Critical Urbanization Literacy, Socio-Ecological Vulnerability, and Rights-Based Learning in Jakarta

Authors

  • Syaifudin Universitas Negeri Jakarta, Indonesia
  • Agung Purwanto Universitas Negeri Jakarta, Indonesia
  • Budiaman Universitas Negeri Jakarta, Indonesia

DOI:

https://doi.org/10.21009/jisae.v12i1.67939

Abstract

This article re-organizes empirical data on migrant women’s vulnerability in Jakarta’s SPA industry into the scope of educational evaluation. Rather than treating Population and Environmental Education (PEE) only as demographic and ecological literacy, the study evaluates PEE as a rights-based educational praxis capable of interpreting, preventing, and responding to structural vulnerability. Using a critical qualitative educational-evaluation design, the study examines data generated through semi-structured interviews, limited participant observation, and document analysis involving SPA workers, community actors, NGO and legal-aid advocates, academics, and public officials. The analysis applies four evaluative criteria: relevance, responsiveness, inclusiveness, and transformative utility. The findings indicate that PEE is highly relevant when it is reconstructed as critical urbanization literacy that prepares migrants to understand labor-market exclusion, safe migration, rights, and urban citizenship. It is responsive when environmental education moves beyond behavioral campaigns and evaluates socio-ecological vulnerability, including dense housing, sanitation problems, pollution, flooding, and unequal access to healthy urban space.
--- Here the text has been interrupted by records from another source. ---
/-- Tile x is cordoned between w and v (R296): its workgroups are lost, and requests that bands of other tiles have there,
stores in its write queue among them, are answered TILE_FENCED. -/
def tileLost (w v : State) (x reason : Nat) : Prop :=
  if (w.tile x).cordoned = true then v = w
  else
    (v.tile x).cordoned = true ∧ (v.att x).cordons = min 15 ((w.att x).cordons + 1) ∧ (v.att x).reason = reason ∧
    (v.att x).state = (if attField (w.att x).cfg 56 4 ≤ min 15 ((w.att x).cordons + 1) then 3 else 1) ∧
    (∀ p, p ≠ x → (v.tile p).cordoned = (w.tile p).cordoned) ∧
    (∀ j y, tget? v.wgs j = some y → y.ptile ≠ x) ∧
    (∀ k b y, tget? v.bands k = some b → tget? w.wgs b.wg = some y → y.ptile ≠ x) ∧
    ((w.bands.map (·.1)).Nodup → ∀ k b, tget? v.bands k = some b → b.ptile ≠ x → (∀ p, p ∈ b.pend → x ∉ p.ports) ∧
      ((∃ p, p ∈ (w.band k).pend ∧ x ∈ p.ports) → ⟨0x198, none⟩ ∈ b.deferred)) ∧
    ((w.bands.map (·.1)).Nodup → (∀ e, e ∈ w.vifs → e.2.faultBase.toNat + 32 * 2 ^ e.2.faultK ≤ 687194767360) →
      ∀ k b e, tget? v.bands k = some b → b.ptile ≠ x → e ∈ w.wq → w.entryPort e = x → e.senders.contains k = true →
        ⟨0x198, none⟩ ∈ b.deferred) ∧
    ∀ p d y, tget? (v.att p).watch d = some y → x ∉ y.tally ∧ x ∉ y.accepts

/-- A disables its link to x between s and v; x is cordoned once all its live neighbours have (R295, R296). -/
def linkCut (s v : State) (a d x reason : Nat) : Prop :=
  let w := s.modWatch a d (fun y => { y with
    vote := .cordoned, link := false, reason := reason, tally := [], window := 0, accepts := [], verdicts := none })
  let all := liveAround w x ≠ [] ∧ ∀ q e, q ∈ liveAround w x → nbr q e = some x → e < 4 → (w.watch q e).link = false
  (all → tileLost w v x reason) ∧ (¬ all → v = w)

/-- The tally of a vote as it stands in s has been judged in v (R295). -/
def tallyJudged (s v : State) (a d x : Nat) : Prop :=
  let y := s.watch a d
  if y.vote = .voting ∧ inMajority s x y.tally.length then
    linkCut (handedAll s a (x :: around a x) (letter 5 a x (y.reason * 2 ^ 42 + maskFrom x y.tally))) v a d x y.reason
  else v = s

/-- The accepting verdicts as they stand in s have been judged in v (R299): the link is enabled again, and the tile returns. -/
def verdictsJudged (s v : State) (a d x : Nat) : Prop :=
  let y := s.watch a d
  if y.vote = .cordoned ∧ y.verdicts ≠ none ∧ inMajority s x y.accepts.length then
    v = handedAll (((s.modWatch a d (fun y => { Watch.init with msgs := y.msgs, anoms := y.anoms })).modTile x (fun t => { t with cordoned := false })).modAtt
      x (fun y => if y.state = 3 then y else { y with state := 0, testing := false })) a (x :: around a x)
      (letter 8 a x (maskFrom x y.accepts))
  else v = s

/-- Nothing is left to judge: no tally and no verdicts in their window reach the majority of now, no neighbour has evidence of
babbling to come, and no tile stands that all its live neighbours have cut off (R290, R294 to R296, R299). -/
def votesQuiet (s : State) : Prop :=
  ∀ a y d w x, (a, y) ∈ s.atts → (d, w) ∈ y.watch → nbr a d = some x →
    ¬ (w.vote = .voting ∧ inMajority s x w.tally.length) ∧
    ¬ (w.vote = .cordoned ∧ w.verdicts ≠ none ∧ inMajority s x w.accepts.length) ∧
    ¬ (w.vote ≠ .cordoned ∧ w.evid ≠ 2 ∧ w.anoms.head? = some 0 ∧
      attField (s.att a).cfg 52 4 ≤ w.anoms.countP (fun t => t ≤ voteWindow (s.att a).cfg)) ∧
    ¬ (w.link = false ∧ (s.tile x).cordoned = false ∧ liveAround s x ≠ [] ∧
      ∀ q e, q ∈ liveAround s x → nbr q e = some x → e < 4 → (s.watch q e).link = false)

/-- Tile x retires (R300): its die's unused spare quad takes over its quad for contexts created later. -/
def tileRetired (s v : State) (x : Nat) : Prop :=
  let die := x / 100
  let q := x % 100 / 4
  let u := s.modAtt x (fun y => { y with state := 3, testing := false })
  match tget none s.spares die with
  | none => v = { u with spares := tset s.spares die (some q) }
  | some n =>
    let lost := die * 24 + if q = 24 then n else q
    if n = q ∨ s.noQuads.contains lost = true then v = u else v = { u with noQuads := s.noQuads ++ [lost] }

/-! ### The host and its rings (spec/20 R336 to R341, R345, R367) -/

/-- What the device answers the host. -/
def answered (s : State) (r : Sent) : State := { s with sent := s.sent ++ [r] }

/-- The agent of the command processor's and the host's accesses for a context. -/
def hostAgent (ctx : Nat) : Agent := ⟨ctx, none, none, false⟩

/-- A context that a host transaction reaches. -/
def hostReaches (s : State) (ctx : Nat) : Prop :=
  s.up = true ∧ (s.vif (ctx / 16)).enabled = true ∧ (s.ctx ctx).root ≠ 0 ∧ ctx < 1024

/-- Every byte of a range can be accessed and holds no uncorrectable error. -/
def rangeGood (s : State) (ag : Agent) (write : Bool) (va n : Nat) : Prop :=
  ∀ i, i < n → ∃ k, placed s ag write va i k ∧ s.poison.contains (codeOf k) = false

/-- A range that some access fails in, none for an error in the page entries. -/
def rangeFails (s : State) (ag : Agent) (write : Bool) (va n : Nat) : Prop :=
  (∀ i, i < n → xlByte s ag write ((va + i) % 2 ^ 64) ≠ .poisoned) ∧
    ∃ i, i < n ∧ ∀ k, xlByte s ag write ((va + i) % 2 ^ 64) ≠ .ok k

/-- The range of a setting (R338). A window of stride patterns meets no other interface's. -/
def settingRange (s : State) (vif : Nat) (x : VifSetting) (n : Nat) : Prop :=
  let window (first count : Nat) : Prop := first + count ≤ 16 ∧ ∀ e, e ∈ s.vifs → e.1 ≠ vif → max e.2.gpatCnt e.2.gpatUse ≠ 0 → count ≠ 0 →
    e.2.gpatFirst + max e.2.gpatCnt e.2.gpatUse ≤ first ∨ first + count ≤ e.2.gpatFirst
  match x with
  | .ringBase => n % 64 = 0 ∧ n + 64 * 2 ^ (s.vif vif).ringK ≤ 687194767360
  | .ringSize => 6 ≤ n ∧ n ≤ 16 ∧ (s.vif vif).ringBase.toNat + 64 * 2 ^ n ≤ 687194767360
  | .faultBase => n % 32 = 0 ∧ n + 32 * 2 ^ (s.vif vif).faultK ≤ 687194767360
  | .faultSize => 4 ≤ n ∧ n ≤ 16 ∧ (s.vif vif).faultBase.toNat + 32 * 2 ^ n ≤ 687194767360
  | .gpatCnt => window (s.vif vif).gpatFirst n
  | .gpatFirst => window n (max (s.vif vif).gpatCnt (s.vif vif).gpatUse)
  | .poolBase => n + 65536 * (s.vif vif).poolSlots ≤ 687194767360
  | .poolSlots => n ≤ 65536 ∧ (s.vif vif).poolBase.toNat + 65536 * n ≤ 687194767360
  | .saveBase => n < 2 ^ 64
  | .saveSize => n < 2 ^ 64
  | .share0 => 1 ≤ n ∧ n ≤ 96
  | .share1 => 1 ≤ n ∧ n ≤ 96
  | .root c => c < 16 ∧ n % 65536 = 0 ∧ n + 65536 ≤ 687194767360

/-- The interface with a setting. -/
def withSetting (v : Vif) (n : Nat) : VifSetting → Vif
  | .ringBase => { v with ringBase := BitVec.ofNat 64 n }
  | .ringSize => { v with ringK := n }
  | .faultBase => { v with faultBase := BitVec.ofNat 64 n }
  | .faultSize => { v with faultK := n }
  | .gpatCnt => { v with gpatCnt := n, gpatUse := n }
  | .gpatFirst => { v with gpatFirst := n }
  | .poolBase => { v with poolBase := BitVec.ofNat 64 n }
  | .poolSlots => { v with poolSlots := n }
  | .saveBase => { v with saveBase := BitVec.ofNat 64 n }
  | .saveSize => { v with saveSize := n }
  | .share0 => { v with share0 := n }
  | .share1 => { v with share1 := n }
  | .root _ => v

/-- What an enabled interface has (R367). -/
def interfaceWhole (v : Vif) : Prop :=
  v.ringBase ≠ 0 ∧ 6 ≤ v.ringK ∧ v.ringK ≤ 16 ∧ v.faultBase ≠ 0 ∧ 4 ≤ v.faultK ∧ v.faultK ≤ 16 ∧ v.saveBase ≠ 0 ∧ v.saveSize ≠ 0 ∧
    1 ≤ v.share0 ∧ v.share0 ≤ 96 ∧ 1 ≤ v.share1 ∧ v.share1 ≤ 96

/-- A measurement register after it has been extended (R345). -/
def measuredWith (s : State) (i : Nat) (d : BitVec 512) : BitVec 512 :=
  sha512 (leBytes 64 (tget 0 s.meas i).toNat ++ leBytes 64 d.toNat)

/-- A field of a command slot. -/
def slotField (w at_ n : Nat) : Nat := w / 2 ^ at_ % 2 ^ n
def slotA0 (w : Nat) : Nat := slotField w 64 64
def slotA1 (w : Nat) : Nat := slotField w 128 64
def slotA2 (w : Nat) : Nat := slotField w 192 64

/-- An interface's command processor reads slot w, which names a context, next (spec/17 R315); no bank wakes, where a command would
stall. -/
def slotRead (s : State) (vif ctx w : Nat) : Prop :=
  let v := s.vif vif
  let k := v.ringBase.toNat + 64 * (v.head % 2 ^ v.ringK)
  s.up = true ∧ v.enabled = true ∧ v.waiting = none ∧ v.head ≠ v.tail ∧
    w = leNat 64 ((List.range 64).map (fun i => s.peek (k + i))) ∧
    (∀ i, i < 8 → s.poison.contains (codeOf (k + 8 * i)) = false) ∧ ctx = vif * 16 + slotField w 8 4 ∧ noWaking s

/-- A signal target is well formed (spec/10 R207). -/
def targetFormed (t : Nat) : Prop := t = 0 ∨ t % 8 = 0 ∨ t % 16 = 1

/-- A slot that is not refused whatever its command (R339). -/
def slotFormed (s : State) (ctx w : Nat) : Prop :=
  1 ≤ slotField w 0 8 ∧ slotField w 0 8 ≤ 10 ∧ slotField w 12 52 = 0 ∧ slotField w 256 192 = 0 ∧ (s.ctx ctx).root ≠ 0 ∧
    targetFormed (slotField w 448 64)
It becomes inclusive when the voices of stigmatized informal workers are treated as legitimate evidence for educational planning and social protection. Finally, the study proposes ecovocation as a transformative evaluation model that integrates critical consciousness, environmental justice literacy, legal and labor-rights education, safe reporting mechanisms, and non-stigmatizing vocational pathways. The article contributes to educational evaluation by demonstrating how qualitative evidence can be organized into a defensible, triangulated, and utilization-oriented framework for evaluating PEE in contexts of urban inequality.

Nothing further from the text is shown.